*Assigned task*
Copy each line in the data below that contains the word "decodeBus".

_ _ _ _ _ _ _

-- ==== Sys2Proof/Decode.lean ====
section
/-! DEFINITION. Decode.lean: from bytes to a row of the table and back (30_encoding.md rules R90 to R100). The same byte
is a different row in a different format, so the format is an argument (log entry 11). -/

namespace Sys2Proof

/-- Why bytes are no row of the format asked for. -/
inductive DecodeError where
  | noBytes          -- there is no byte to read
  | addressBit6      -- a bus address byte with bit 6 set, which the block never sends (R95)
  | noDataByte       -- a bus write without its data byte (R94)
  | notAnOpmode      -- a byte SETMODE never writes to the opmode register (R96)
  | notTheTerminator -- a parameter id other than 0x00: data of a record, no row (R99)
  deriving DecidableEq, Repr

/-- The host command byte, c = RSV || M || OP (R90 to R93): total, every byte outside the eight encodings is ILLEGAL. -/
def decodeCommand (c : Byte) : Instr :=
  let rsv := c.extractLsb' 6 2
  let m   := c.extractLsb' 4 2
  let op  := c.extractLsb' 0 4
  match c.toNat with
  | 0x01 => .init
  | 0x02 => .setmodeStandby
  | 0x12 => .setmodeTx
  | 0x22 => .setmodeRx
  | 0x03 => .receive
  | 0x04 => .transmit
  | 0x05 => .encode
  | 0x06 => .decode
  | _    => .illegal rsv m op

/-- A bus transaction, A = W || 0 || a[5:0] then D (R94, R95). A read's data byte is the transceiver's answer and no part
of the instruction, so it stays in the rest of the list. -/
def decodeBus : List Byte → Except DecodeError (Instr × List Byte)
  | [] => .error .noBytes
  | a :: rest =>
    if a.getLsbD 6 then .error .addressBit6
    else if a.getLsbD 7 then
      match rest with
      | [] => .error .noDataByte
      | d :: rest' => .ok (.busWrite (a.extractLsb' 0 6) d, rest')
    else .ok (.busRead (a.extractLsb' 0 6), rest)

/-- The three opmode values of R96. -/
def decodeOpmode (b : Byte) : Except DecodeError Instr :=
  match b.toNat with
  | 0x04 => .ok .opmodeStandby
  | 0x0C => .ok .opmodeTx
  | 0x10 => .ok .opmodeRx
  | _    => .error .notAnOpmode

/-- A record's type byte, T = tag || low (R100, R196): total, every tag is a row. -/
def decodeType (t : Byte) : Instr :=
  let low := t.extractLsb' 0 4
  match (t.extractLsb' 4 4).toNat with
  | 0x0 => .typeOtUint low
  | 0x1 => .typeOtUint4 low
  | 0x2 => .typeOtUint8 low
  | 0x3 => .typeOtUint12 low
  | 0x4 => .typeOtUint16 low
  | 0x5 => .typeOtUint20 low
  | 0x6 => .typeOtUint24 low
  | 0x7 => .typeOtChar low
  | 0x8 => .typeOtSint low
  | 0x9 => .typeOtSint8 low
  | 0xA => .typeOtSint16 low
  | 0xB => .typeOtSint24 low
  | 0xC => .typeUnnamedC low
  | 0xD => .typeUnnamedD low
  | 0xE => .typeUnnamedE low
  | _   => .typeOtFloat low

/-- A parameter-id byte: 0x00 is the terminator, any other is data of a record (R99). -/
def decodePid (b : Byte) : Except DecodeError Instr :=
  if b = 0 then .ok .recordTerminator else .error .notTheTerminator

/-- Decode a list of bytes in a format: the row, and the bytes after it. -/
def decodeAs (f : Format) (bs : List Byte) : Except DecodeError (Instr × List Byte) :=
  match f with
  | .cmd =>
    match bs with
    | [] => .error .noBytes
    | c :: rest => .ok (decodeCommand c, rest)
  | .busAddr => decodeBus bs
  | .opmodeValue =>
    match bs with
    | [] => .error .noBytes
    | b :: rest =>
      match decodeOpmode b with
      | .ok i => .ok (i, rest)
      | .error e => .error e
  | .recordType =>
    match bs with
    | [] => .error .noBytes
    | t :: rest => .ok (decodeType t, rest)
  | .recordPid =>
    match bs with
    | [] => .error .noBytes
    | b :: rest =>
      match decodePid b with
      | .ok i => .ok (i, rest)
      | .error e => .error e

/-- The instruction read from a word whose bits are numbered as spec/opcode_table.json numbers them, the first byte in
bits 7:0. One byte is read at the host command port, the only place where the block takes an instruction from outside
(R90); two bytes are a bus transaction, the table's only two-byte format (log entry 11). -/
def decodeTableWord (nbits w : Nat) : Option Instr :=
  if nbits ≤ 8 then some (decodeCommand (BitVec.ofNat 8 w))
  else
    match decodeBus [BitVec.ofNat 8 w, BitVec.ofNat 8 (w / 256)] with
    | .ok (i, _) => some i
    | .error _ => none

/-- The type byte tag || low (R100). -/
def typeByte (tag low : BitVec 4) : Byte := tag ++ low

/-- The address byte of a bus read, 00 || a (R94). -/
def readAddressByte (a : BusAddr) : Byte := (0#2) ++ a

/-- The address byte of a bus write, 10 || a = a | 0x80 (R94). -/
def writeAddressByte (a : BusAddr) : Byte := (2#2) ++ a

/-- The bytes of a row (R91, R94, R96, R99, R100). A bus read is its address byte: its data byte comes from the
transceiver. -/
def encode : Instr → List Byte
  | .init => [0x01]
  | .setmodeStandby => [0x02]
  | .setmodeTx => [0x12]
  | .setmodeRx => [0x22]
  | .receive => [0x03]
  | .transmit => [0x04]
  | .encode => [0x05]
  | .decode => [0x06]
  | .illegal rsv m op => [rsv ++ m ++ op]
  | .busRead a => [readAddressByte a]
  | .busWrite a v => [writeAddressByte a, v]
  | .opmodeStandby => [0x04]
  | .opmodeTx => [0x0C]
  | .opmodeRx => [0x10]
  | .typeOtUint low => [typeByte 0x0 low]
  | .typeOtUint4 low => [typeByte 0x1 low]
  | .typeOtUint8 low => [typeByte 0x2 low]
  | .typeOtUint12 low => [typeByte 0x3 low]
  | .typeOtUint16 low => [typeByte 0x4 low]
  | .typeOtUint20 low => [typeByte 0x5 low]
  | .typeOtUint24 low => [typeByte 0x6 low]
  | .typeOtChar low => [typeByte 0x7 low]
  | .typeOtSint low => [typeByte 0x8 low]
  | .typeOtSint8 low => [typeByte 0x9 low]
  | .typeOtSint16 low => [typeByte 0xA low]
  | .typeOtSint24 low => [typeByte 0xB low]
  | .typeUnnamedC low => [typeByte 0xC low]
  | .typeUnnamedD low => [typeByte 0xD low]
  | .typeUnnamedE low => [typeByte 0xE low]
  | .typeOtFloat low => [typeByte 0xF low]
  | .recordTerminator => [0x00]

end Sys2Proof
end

_ _ _ _ _ _ _

*Response*
def decodeBus : List Byte → Except DecodeError (Instr × List Byte)
  | .busAddr => decodeBus bs
    match decodeBus [BitVec.ofNat 8 w, BitVec.ofNat 8 (w / 256)] with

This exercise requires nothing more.